- PROBLEM DETAILS
Each line in the entries below that holds the string "press" must be copied.

Stored items

+===+

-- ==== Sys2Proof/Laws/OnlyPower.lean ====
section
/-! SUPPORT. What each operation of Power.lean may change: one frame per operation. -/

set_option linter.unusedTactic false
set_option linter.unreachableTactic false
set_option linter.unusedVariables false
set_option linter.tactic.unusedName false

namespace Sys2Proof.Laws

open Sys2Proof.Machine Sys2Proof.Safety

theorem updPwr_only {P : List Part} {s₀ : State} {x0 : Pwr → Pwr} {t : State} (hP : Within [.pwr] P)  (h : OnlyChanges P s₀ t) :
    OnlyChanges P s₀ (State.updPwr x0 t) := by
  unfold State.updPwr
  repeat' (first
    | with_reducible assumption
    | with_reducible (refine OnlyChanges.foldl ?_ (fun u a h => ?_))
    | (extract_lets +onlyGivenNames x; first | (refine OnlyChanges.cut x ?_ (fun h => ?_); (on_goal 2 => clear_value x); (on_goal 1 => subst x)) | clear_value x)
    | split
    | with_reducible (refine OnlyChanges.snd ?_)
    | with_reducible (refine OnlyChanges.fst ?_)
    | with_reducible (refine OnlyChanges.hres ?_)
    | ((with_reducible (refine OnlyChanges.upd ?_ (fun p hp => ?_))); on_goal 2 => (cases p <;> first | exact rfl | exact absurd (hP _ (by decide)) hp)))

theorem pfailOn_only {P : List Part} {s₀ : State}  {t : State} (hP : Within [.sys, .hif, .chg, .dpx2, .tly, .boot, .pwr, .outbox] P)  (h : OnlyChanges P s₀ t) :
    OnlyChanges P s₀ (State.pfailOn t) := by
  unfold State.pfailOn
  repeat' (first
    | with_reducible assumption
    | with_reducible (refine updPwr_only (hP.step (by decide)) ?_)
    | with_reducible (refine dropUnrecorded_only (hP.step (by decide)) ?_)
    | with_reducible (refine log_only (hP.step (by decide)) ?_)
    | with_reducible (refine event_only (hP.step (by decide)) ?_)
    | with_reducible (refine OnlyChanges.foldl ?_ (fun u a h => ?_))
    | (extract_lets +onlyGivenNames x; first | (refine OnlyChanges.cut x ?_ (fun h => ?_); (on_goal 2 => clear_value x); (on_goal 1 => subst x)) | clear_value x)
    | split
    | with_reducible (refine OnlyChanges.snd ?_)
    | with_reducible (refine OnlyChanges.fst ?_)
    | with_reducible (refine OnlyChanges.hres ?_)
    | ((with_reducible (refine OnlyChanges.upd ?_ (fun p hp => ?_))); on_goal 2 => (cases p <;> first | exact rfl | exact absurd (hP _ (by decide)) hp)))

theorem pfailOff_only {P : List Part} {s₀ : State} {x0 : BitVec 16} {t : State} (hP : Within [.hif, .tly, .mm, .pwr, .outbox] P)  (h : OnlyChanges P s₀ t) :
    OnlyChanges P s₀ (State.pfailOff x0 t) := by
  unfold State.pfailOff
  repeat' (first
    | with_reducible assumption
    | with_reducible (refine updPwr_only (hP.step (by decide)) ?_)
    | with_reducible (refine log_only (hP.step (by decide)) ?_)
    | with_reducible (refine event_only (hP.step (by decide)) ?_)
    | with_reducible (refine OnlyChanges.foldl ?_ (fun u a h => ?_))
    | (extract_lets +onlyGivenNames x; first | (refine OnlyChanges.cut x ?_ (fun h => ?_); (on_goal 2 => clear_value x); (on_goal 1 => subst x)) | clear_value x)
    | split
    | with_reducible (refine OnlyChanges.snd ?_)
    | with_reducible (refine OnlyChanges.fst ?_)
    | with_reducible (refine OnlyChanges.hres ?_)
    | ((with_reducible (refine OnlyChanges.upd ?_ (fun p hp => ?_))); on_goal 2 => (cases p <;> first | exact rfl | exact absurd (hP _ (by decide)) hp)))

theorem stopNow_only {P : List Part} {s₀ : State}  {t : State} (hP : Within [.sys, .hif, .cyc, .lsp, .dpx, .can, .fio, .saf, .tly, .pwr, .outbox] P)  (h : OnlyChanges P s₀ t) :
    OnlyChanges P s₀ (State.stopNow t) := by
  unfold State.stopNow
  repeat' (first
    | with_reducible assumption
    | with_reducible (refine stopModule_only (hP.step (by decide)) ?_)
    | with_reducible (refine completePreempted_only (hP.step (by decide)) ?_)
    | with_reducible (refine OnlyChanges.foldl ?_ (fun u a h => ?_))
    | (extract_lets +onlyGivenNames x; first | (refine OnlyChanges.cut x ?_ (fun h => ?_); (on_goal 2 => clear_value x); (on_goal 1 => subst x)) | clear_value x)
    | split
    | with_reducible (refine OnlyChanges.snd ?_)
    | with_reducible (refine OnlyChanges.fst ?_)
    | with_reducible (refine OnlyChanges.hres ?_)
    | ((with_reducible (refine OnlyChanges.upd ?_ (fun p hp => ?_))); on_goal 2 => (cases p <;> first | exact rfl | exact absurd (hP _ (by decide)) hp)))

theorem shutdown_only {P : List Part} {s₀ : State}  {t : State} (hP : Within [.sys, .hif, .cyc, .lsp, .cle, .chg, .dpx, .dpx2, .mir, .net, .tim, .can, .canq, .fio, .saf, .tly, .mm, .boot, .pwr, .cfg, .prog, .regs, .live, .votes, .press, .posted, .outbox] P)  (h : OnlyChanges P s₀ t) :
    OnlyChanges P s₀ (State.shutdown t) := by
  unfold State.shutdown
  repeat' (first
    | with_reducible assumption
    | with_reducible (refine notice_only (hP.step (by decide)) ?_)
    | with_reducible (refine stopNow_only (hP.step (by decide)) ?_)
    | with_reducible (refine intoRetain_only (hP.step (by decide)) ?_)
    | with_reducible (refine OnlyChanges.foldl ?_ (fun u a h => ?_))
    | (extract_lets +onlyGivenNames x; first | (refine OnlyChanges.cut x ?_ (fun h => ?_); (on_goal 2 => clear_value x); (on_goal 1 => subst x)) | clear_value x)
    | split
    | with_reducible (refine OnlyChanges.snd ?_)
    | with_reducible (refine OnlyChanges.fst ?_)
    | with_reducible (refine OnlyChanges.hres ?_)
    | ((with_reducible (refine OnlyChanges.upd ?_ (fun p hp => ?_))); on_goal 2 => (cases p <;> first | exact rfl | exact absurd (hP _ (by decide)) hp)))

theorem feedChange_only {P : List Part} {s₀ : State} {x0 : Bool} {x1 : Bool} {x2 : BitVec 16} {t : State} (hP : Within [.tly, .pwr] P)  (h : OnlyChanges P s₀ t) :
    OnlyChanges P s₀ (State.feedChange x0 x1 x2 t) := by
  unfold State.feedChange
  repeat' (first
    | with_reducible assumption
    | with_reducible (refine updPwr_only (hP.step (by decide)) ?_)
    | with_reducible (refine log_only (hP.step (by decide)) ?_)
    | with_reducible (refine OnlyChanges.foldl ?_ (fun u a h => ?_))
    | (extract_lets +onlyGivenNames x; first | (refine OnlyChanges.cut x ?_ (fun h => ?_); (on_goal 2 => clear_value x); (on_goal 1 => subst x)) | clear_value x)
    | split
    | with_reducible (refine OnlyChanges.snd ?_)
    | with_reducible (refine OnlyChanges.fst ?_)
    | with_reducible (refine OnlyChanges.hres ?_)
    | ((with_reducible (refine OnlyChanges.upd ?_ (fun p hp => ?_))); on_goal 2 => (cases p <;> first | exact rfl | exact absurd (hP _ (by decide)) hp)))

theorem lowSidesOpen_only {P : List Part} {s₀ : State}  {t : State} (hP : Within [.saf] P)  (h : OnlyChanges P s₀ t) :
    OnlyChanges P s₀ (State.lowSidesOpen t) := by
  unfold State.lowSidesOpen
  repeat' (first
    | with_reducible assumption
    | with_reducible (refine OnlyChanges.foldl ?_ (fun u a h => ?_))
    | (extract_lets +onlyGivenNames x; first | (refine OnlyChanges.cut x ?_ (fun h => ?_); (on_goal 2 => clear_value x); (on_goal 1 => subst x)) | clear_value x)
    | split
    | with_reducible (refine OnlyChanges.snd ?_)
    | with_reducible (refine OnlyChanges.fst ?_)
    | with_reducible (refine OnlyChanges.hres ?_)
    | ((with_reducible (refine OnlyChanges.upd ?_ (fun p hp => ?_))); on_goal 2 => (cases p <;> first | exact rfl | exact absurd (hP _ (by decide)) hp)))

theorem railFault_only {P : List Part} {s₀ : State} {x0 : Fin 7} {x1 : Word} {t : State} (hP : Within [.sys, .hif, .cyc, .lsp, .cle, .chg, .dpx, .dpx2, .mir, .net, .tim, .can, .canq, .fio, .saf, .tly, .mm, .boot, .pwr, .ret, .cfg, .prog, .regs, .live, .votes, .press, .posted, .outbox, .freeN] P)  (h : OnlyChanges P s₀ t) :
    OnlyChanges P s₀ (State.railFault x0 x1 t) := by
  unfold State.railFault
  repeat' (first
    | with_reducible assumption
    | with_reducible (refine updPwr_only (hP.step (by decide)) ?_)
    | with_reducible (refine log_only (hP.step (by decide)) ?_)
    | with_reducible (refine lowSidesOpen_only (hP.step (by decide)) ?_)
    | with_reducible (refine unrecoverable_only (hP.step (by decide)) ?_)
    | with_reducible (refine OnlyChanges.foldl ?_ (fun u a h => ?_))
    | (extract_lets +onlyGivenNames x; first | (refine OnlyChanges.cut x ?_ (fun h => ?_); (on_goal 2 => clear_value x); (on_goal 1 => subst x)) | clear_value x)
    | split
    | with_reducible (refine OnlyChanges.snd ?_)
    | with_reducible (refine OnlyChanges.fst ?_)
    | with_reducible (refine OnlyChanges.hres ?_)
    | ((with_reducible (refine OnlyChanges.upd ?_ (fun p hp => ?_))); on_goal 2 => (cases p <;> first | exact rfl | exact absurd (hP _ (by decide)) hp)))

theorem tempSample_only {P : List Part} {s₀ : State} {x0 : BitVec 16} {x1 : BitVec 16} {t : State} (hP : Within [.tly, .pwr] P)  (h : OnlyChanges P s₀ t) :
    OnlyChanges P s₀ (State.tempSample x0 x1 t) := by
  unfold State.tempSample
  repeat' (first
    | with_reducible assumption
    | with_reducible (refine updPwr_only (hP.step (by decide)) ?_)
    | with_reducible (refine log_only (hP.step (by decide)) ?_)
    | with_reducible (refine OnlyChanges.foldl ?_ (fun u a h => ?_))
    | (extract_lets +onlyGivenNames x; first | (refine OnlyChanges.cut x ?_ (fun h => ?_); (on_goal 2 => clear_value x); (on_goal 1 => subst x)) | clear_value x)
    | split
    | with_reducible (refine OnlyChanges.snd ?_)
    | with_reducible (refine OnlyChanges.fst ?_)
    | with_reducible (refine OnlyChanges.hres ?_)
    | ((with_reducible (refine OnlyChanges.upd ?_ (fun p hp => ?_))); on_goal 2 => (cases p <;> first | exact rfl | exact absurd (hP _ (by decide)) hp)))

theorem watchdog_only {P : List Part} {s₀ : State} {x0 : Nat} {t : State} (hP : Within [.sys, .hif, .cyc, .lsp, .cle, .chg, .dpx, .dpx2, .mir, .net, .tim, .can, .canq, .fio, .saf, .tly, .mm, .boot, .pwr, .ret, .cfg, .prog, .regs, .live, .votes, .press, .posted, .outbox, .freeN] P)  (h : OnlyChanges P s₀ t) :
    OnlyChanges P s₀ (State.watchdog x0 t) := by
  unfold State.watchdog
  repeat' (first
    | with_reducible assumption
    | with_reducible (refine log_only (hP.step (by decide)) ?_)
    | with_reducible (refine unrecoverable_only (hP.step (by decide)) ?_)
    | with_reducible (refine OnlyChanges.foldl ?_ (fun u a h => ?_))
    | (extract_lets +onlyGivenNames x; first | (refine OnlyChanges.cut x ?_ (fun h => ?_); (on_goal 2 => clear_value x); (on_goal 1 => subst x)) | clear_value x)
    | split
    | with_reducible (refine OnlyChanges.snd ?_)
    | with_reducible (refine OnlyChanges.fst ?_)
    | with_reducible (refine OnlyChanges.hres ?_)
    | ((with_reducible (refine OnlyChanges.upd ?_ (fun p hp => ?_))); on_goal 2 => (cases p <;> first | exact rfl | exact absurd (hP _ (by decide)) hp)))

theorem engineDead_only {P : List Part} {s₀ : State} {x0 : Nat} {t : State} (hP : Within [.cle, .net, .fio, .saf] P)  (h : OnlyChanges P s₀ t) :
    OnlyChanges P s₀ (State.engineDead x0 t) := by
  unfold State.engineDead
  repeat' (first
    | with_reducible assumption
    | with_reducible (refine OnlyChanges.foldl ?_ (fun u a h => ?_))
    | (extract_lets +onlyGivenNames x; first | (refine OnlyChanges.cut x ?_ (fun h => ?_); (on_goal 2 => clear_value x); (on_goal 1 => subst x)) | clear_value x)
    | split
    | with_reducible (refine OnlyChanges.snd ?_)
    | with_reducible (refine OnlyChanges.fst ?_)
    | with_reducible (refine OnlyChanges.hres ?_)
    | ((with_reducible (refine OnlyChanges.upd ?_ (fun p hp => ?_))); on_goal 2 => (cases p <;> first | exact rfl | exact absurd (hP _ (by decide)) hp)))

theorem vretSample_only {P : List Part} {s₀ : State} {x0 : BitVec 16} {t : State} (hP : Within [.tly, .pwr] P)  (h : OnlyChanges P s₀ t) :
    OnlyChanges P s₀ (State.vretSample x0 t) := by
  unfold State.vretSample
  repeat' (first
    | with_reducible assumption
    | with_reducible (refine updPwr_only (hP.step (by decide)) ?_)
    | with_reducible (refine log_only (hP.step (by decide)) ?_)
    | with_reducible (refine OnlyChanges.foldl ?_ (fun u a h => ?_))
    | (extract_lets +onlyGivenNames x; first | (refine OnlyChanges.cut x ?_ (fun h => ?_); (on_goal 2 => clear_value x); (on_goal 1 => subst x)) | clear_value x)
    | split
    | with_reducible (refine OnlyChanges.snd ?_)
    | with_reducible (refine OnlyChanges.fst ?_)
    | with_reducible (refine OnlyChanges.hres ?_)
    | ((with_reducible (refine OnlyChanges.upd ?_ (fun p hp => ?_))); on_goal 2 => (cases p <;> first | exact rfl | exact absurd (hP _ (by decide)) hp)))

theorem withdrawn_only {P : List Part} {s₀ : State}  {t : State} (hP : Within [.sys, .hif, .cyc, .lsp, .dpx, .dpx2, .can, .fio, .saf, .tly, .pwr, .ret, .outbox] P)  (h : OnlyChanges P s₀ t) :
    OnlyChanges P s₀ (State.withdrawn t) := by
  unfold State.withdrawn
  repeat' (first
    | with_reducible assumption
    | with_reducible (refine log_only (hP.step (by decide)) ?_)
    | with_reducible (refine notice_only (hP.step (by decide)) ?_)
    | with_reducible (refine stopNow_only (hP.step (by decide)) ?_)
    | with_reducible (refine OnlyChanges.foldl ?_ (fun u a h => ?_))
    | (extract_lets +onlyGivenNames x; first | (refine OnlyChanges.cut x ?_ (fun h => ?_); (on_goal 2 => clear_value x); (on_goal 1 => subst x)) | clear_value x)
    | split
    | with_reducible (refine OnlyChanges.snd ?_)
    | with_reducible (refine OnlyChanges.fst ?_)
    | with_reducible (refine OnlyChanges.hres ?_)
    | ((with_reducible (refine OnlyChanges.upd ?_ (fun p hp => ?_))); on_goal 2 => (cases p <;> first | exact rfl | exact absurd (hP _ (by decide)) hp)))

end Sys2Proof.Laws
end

+===+

- RESPONSE BELOW
theorem shutdown_only {P : List Part} {s₀ : State}  {t : State} (hP : Within [.sys, .hif, .cyc, .lsp, .cle, .chg, .dpx, .dpx2, .mir, .net, .tim, .can, .canq, .fio, .saf, .tly, .mm, .boot, .pwr, .cfg, .prog, .regs, .live, .votes, .press, .posted, .outbox] P)  (h : OnlyChanges P s₀ t) :
theorem railFault_only {P : List Part} {s₀ : State} {x0 : Fin 7} {x1 : Word} {t : State} (hP : Within [.sys, .hif, .cyc, .lsp, .cle, .chg, .dpx, .dpx2, .mir, .net, .tim, .can, .canq, .fio, .saf, .tly, .mm, .boot, .pwr, .ret, .cfg, .prog, .regs, .live, .votes, .press, .posted, .outbox, .freeN] P)  (h : OnlyChanges P s₀ t) :
theorem watchdog_only {P : List Part} {s₀ : State} {x0 : Nat} {t : State} (hP : Within [.sys, .hif, .cyc, .lsp, .cle, .chg, .dpx, .dpx2, .mir, .net, .tim, .can, .canq, .fio, .saf, .tly, .mm, .boot, .pwr, .ret, .cfg, .prog, .regs, .live, .votes, .press, .posted, .outbox, .freeN] P)  (h : OnlyChanges P s₀ t) :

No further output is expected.